> **WHAT NEEDS TO BE DONE**: All lines of the material below that include the string "rcases" are to be copied.
[Opening SUPPLIED INFORMATION section]
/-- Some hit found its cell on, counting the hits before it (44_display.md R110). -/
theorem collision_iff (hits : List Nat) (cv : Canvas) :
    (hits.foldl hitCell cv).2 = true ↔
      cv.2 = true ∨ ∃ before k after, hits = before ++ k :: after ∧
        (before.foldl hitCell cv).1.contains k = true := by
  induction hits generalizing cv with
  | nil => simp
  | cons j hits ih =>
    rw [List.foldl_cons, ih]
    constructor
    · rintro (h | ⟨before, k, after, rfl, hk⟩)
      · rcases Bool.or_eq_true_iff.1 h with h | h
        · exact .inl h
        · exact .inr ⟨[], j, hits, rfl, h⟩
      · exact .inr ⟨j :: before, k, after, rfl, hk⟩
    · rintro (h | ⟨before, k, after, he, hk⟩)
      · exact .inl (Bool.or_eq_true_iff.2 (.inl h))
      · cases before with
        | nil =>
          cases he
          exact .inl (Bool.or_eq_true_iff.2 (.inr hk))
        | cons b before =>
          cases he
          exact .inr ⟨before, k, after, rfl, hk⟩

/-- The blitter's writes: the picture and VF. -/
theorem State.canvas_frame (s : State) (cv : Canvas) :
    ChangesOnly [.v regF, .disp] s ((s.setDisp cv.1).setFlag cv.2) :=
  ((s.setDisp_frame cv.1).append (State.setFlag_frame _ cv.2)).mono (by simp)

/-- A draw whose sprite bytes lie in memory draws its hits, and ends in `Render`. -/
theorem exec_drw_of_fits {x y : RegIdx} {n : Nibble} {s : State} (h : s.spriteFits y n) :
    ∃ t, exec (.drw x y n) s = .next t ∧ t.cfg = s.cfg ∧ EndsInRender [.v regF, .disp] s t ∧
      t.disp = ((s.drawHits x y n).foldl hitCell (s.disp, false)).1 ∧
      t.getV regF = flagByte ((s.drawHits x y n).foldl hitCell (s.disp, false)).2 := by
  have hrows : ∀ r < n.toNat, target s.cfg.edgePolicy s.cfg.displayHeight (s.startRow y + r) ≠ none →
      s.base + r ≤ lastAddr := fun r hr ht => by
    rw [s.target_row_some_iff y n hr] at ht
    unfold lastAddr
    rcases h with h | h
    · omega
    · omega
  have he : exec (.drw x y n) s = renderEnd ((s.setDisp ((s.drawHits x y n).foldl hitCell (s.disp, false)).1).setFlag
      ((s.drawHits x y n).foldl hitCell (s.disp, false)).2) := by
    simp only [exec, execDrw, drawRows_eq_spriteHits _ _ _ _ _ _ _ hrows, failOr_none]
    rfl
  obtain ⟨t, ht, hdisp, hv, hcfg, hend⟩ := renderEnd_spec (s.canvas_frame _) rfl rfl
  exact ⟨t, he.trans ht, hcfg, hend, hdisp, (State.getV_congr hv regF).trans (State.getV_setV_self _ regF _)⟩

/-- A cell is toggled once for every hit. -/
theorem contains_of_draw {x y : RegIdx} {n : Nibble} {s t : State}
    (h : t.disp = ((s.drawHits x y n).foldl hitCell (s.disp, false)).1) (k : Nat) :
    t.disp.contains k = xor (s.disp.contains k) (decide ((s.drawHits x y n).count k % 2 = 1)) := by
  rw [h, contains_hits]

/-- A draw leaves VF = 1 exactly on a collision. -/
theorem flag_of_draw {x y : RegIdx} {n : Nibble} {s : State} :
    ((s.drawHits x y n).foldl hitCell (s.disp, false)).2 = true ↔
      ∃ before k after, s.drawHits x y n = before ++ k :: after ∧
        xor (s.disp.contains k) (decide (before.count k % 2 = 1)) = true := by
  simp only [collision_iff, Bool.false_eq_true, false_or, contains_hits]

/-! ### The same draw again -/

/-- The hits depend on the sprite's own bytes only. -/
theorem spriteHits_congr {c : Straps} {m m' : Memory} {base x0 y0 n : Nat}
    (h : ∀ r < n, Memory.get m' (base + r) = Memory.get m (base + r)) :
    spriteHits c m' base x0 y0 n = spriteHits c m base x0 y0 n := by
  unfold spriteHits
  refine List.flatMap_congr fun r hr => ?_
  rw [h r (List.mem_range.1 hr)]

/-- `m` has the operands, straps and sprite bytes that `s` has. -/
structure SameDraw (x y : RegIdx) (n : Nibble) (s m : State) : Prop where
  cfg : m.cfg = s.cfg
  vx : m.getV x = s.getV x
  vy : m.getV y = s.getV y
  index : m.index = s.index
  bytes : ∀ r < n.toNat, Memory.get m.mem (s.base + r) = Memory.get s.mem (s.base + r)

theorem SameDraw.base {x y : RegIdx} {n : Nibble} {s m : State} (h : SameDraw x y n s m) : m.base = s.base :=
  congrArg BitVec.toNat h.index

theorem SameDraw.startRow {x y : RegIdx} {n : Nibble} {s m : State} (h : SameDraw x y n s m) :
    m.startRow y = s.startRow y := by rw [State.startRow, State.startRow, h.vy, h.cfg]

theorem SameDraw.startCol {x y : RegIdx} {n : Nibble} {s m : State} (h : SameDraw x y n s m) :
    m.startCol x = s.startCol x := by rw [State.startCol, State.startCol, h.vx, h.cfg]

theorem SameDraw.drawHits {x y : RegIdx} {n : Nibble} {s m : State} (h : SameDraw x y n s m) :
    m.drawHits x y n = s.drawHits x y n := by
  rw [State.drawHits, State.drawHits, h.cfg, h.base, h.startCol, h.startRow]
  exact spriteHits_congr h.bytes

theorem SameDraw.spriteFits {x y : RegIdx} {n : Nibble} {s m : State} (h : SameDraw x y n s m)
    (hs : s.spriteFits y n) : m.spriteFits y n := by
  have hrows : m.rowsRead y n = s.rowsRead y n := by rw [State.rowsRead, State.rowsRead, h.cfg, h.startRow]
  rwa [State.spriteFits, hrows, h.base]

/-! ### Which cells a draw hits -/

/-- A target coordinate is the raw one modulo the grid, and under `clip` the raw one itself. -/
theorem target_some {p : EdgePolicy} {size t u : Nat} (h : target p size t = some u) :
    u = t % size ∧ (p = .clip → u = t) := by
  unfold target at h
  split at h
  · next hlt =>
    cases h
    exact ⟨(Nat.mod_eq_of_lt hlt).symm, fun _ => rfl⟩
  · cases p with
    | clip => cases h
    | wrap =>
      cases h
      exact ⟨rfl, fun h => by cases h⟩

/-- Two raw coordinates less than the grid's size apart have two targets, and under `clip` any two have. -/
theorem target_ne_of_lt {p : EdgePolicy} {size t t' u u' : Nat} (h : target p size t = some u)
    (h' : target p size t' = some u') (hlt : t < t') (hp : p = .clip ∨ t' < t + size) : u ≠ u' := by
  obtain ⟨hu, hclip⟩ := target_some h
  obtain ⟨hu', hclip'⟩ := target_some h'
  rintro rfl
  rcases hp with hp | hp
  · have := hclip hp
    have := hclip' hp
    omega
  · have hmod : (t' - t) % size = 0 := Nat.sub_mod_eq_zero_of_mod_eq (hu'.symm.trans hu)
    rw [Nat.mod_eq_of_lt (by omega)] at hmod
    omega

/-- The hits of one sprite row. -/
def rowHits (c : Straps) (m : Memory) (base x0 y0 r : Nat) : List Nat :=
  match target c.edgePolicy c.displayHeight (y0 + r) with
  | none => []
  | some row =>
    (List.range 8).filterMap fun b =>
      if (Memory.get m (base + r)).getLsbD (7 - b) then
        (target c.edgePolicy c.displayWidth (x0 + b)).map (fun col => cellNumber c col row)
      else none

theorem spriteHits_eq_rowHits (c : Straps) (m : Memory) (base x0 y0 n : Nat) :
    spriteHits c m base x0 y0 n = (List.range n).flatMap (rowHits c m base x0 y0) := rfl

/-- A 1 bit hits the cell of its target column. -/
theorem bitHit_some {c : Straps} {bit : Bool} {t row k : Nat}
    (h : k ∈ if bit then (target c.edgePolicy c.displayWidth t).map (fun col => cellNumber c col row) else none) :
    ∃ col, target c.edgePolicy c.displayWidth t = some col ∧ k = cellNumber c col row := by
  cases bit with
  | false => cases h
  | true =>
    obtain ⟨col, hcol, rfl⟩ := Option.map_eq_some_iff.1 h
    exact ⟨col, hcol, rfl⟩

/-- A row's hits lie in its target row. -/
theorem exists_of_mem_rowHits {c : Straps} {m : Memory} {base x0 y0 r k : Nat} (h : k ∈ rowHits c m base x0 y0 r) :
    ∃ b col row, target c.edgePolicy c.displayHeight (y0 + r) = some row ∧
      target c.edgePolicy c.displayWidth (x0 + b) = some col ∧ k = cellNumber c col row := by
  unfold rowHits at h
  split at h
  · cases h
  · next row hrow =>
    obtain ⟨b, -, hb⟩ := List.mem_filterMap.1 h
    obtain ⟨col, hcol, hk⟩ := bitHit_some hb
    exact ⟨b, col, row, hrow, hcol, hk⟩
[Closing SUPPLIED INFORMATION section]
> **THE ANSWER**:
      · rcases Bool.or_eq_true_iff.1 h with h | h
    rcases h with h | h
  rcases hp with hp | hp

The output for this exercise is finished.